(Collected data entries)
- Opening Delimiter -

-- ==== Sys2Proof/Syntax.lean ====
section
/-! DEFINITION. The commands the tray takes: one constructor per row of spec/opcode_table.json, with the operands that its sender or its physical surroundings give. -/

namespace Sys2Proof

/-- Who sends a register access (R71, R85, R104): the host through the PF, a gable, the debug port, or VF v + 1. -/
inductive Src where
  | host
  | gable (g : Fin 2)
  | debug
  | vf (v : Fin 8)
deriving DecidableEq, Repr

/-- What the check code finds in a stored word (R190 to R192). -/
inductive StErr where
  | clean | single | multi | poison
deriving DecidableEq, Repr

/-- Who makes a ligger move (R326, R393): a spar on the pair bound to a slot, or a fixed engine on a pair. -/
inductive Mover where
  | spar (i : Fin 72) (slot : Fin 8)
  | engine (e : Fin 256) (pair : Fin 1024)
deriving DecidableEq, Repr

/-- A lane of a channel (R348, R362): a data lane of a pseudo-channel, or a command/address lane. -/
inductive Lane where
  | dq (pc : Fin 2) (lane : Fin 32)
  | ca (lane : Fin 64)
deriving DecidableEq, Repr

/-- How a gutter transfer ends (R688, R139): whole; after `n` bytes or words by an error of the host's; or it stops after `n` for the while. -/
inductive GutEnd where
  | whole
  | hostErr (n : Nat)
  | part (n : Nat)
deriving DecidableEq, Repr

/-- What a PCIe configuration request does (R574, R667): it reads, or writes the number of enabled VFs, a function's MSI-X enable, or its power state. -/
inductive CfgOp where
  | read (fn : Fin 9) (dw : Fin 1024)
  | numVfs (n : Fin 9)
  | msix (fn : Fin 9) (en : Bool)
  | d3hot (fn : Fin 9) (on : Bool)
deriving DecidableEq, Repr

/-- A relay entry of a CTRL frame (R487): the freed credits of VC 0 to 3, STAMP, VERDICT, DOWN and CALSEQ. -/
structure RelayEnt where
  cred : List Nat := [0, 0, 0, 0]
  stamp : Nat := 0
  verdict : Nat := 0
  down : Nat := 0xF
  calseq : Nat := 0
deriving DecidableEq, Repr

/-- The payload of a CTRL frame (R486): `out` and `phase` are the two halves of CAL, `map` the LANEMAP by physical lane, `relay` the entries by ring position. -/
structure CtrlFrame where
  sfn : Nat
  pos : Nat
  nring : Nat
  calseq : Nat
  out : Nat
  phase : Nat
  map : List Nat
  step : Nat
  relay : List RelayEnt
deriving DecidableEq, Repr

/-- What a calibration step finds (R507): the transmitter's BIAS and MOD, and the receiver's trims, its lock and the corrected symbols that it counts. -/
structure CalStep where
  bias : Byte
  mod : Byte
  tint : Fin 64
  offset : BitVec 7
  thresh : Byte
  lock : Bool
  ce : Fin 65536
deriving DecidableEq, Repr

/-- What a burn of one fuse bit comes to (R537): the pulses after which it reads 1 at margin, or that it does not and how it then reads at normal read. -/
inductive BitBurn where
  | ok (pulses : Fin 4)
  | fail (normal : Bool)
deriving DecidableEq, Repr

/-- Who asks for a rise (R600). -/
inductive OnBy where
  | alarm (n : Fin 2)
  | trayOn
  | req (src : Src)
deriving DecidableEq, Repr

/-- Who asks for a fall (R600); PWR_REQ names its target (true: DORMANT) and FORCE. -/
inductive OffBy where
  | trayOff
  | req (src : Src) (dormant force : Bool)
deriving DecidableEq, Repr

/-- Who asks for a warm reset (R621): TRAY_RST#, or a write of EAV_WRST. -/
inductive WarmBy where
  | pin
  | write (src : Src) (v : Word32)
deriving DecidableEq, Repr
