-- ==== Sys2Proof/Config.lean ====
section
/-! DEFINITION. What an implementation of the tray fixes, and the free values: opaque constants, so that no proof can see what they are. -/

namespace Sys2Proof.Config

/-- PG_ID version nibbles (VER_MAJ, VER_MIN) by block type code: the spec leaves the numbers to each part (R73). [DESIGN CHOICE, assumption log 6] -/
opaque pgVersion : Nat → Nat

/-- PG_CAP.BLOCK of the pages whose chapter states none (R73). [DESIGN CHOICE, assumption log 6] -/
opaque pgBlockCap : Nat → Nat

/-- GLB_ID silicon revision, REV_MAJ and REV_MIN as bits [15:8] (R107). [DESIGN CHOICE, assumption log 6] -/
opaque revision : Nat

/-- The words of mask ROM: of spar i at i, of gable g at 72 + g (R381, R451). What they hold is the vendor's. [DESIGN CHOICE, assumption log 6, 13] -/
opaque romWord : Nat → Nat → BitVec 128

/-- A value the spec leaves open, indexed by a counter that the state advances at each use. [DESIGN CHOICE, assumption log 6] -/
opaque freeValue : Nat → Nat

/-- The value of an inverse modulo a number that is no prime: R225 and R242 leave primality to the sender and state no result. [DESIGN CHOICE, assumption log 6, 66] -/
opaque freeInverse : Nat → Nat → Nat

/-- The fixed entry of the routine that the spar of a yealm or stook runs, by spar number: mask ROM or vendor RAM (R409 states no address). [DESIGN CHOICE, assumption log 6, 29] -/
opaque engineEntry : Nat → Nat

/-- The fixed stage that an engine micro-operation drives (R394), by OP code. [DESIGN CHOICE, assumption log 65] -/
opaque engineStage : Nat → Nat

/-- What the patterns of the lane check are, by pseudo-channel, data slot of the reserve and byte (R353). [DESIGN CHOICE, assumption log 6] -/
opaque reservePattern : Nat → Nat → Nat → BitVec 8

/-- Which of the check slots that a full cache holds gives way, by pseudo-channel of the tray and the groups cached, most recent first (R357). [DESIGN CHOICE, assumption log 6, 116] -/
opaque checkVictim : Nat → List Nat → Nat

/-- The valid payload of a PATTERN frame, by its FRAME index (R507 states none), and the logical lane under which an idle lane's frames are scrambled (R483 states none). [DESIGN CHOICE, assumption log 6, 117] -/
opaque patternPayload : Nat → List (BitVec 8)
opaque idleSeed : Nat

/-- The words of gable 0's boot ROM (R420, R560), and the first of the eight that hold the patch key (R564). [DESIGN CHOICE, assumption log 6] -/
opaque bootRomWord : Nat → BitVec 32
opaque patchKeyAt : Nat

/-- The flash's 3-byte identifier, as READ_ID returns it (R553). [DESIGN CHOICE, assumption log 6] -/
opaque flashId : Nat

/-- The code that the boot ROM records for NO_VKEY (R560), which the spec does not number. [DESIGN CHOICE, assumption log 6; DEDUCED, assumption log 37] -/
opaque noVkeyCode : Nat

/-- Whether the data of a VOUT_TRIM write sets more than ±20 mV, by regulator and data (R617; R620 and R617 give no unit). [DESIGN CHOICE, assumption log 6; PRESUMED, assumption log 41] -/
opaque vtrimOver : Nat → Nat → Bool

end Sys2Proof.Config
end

- Closing Delimiter -

_Task to carry out_. The lines above from the one with "none (R73). [DESIGN CHOICE, assumption log 6] -/" through the one with "opaque checkVictim : Nat → List Nat → Nat" are to be duplicated exactly, ends included, with nothing added.

_Solution for this task_.
/-- PG_CAP.BLOCK of the pages whose chapter states none (R73). [DESIGN CHOICE, assumption log 6] -/
opaque pgBlockCap : Nat → Nat

/-- GLB_ID silicon revision, REV_MAJ and REV_MIN as bits [15:8] (R107). [DESIGN CHOICE, assumption log 6] -/
opaque revision : Nat

/-- The words of mask ROM: of spar i at i, of gable g at 72 + g (R381, R451). What they hold is the vendor's. [DESIGN CHOICE, assumption log 6, 13] -/
opaque romWord : Nat → Nat → BitVec 128

/-- A value the spec leaves open, indexed by a counter that the state advances at each use. [DESIGN CHOICE, assumption log 6] -/
opaque freeValue : Nat → Nat

/-- The value of an inverse modulo a number that is no prime: R225 and R242 leave primality to the sender and state no result. [DESIGN CHOICE, assumption log 6, 66] -/
opaque freeInverse : Nat → Nat → Nat

/-- The fixed entry of the routine that the spar of a yealm or stook runs, by spar number: mask ROM or vendor RAM (R409 states no address). [DESIGN CHOICE, assumption log 6, 29] -/
opaque engineEntry : Nat → Nat

/-- The fixed stage that an engine micro-operation drives (R394), by OP code. [DESIGN CHOICE, assumption log 65] -/
opaque engineStage : Nat → Nat

/-- What the patterns of the lane check are, by pseudo-channel, data slot of the reserve and byte (R353). [DESIGN CHOICE, assumption log 6] -/
opaque reservePattern : Nat → Nat → Nat → BitVec 8

/-- Which of the check slots that a full cache holds gives way, by pseudo-channel of the tray and the groups cached, most recent first (R357). [DESIGN CHOICE, assumption log 6, 116] -/
opaque checkVictim : Nat → List Nat → Nat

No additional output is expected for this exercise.